* **PROMPT**
Working from the records below, repeat exactly the lines starting at the line that contains "every operand at" and ending at the line that contains "i) = .known i", inclusive.

-- RECORDS SHOWN follows --

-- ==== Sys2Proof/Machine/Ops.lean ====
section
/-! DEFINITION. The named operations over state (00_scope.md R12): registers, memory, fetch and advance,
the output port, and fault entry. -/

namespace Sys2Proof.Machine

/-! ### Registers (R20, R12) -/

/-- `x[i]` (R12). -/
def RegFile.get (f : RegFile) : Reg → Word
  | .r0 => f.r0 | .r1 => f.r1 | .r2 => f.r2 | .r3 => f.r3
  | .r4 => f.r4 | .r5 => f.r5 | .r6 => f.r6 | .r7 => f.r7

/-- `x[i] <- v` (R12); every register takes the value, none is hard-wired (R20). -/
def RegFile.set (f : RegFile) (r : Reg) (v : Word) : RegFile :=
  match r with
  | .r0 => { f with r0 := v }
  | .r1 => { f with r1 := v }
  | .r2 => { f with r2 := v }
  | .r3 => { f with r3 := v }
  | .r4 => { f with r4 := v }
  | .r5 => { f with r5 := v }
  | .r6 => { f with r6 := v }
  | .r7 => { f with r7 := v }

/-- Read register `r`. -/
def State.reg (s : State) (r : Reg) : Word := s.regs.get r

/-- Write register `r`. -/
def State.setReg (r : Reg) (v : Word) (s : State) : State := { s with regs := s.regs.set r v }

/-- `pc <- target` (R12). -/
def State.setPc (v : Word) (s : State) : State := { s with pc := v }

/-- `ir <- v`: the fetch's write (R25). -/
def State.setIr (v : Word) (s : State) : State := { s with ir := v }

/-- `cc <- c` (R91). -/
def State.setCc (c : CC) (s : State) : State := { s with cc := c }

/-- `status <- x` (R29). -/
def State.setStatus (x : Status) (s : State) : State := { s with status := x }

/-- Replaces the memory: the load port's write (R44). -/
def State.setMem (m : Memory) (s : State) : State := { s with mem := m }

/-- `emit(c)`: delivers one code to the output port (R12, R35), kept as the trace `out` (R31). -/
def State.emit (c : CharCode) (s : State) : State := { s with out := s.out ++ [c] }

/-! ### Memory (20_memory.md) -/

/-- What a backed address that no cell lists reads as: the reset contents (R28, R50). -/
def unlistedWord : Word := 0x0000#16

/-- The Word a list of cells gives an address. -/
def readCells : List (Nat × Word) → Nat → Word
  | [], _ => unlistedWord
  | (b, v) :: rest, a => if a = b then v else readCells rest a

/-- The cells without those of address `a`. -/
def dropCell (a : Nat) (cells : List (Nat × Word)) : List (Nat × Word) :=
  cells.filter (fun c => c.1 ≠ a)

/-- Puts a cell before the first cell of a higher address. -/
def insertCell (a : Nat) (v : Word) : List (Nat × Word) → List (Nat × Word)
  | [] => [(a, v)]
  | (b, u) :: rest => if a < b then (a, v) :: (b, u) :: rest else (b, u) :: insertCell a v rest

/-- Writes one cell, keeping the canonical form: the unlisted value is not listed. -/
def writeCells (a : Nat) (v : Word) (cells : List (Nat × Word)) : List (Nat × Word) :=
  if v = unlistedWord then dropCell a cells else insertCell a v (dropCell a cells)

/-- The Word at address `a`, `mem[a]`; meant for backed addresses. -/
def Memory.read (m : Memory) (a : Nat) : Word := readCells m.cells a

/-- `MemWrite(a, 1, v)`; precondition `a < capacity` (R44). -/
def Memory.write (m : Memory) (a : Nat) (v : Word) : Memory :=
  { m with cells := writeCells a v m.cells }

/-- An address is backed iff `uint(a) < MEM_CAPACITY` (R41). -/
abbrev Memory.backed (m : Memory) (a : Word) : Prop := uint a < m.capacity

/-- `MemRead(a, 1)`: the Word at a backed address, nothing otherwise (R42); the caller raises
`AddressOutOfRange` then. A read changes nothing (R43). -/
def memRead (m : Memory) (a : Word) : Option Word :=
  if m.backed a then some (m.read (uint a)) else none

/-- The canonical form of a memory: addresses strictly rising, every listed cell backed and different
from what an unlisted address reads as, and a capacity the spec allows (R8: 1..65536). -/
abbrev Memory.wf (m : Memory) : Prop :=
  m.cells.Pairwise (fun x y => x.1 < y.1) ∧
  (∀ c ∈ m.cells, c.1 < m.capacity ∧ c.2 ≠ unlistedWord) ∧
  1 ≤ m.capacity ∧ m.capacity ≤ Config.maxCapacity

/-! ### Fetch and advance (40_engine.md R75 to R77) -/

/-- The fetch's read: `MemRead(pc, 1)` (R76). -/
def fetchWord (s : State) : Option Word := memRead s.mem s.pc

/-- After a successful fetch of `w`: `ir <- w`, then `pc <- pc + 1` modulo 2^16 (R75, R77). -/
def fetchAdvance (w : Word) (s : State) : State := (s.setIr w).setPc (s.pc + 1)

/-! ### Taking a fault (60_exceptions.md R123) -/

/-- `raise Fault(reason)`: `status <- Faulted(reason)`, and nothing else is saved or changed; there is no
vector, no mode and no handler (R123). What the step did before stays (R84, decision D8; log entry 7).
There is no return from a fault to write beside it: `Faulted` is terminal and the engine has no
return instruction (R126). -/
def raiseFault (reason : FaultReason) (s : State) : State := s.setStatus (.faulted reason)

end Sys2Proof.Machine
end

-- RECORDS SHOWN concluded --
-- RECORDS SHOWN follows --

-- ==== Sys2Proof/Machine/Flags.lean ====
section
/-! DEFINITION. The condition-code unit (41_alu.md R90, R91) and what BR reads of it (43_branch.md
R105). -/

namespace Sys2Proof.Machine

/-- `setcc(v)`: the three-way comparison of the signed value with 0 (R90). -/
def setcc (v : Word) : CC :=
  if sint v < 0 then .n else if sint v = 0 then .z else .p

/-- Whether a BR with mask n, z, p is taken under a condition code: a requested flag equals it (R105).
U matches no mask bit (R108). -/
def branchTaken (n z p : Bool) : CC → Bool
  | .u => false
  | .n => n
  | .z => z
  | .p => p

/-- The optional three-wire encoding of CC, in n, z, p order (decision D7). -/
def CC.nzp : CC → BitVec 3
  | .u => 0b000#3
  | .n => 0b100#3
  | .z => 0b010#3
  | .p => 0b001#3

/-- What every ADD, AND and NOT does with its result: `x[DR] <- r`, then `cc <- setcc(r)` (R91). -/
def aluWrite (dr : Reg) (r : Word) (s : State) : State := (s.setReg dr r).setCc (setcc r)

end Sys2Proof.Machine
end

-- RECORDS SHOWN concluded --
-- RECORDS SHOWN follows --

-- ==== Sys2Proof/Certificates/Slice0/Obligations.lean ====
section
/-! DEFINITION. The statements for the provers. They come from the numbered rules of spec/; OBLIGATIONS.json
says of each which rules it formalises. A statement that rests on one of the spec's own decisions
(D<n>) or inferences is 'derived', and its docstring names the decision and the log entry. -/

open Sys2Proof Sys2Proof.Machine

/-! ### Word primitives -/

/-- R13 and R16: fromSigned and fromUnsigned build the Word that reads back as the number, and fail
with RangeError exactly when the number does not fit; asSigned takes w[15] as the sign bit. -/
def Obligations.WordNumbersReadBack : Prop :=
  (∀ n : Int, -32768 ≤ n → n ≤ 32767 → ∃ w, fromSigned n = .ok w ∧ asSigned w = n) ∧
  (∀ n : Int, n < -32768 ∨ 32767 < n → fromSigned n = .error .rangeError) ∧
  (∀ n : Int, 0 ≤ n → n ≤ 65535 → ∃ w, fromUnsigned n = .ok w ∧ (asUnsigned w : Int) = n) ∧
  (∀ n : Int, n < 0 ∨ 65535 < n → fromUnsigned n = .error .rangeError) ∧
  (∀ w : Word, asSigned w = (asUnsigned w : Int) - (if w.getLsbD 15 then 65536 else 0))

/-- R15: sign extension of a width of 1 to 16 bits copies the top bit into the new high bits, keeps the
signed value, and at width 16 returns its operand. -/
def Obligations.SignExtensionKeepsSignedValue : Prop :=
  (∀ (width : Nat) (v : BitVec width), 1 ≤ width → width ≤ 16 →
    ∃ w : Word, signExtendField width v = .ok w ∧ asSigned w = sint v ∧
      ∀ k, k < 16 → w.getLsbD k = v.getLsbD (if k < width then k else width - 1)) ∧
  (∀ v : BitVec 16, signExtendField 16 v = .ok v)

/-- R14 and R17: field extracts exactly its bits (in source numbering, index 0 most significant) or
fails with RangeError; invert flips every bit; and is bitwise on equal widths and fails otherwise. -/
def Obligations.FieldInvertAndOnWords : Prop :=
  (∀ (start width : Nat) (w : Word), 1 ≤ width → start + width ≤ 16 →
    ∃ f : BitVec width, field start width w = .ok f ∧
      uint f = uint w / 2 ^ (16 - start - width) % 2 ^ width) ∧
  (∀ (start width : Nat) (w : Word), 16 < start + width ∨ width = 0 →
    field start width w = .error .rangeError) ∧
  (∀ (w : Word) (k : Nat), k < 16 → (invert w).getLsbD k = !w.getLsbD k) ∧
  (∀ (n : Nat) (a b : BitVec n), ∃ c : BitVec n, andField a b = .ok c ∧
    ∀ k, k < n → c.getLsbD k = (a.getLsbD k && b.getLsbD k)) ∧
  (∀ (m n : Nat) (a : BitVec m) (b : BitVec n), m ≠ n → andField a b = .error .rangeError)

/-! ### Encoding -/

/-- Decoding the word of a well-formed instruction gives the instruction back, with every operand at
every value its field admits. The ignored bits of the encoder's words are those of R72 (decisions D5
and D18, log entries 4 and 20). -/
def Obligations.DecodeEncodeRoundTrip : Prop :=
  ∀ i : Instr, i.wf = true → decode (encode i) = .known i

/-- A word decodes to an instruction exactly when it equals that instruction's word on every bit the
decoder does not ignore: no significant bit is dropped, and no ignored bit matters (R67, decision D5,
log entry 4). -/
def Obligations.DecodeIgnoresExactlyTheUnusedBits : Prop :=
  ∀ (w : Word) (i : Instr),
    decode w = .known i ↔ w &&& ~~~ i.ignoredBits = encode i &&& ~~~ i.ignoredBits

-- RECORDS SHOWN concluded --

* **TASK OUTPUT**
/-- Decoding the word of a well-formed instruction gives the instruction back, with every operand at
every value its field admits. The ignored bits of the encoder's words are those of R72 (decisions D5
and D18, log entries 4 and 20). -/
def Obligations.DecodeEncodeRoundTrip : Prop :=
  ∀ i : Instr, i.wf = true → decode (encode i) = .known i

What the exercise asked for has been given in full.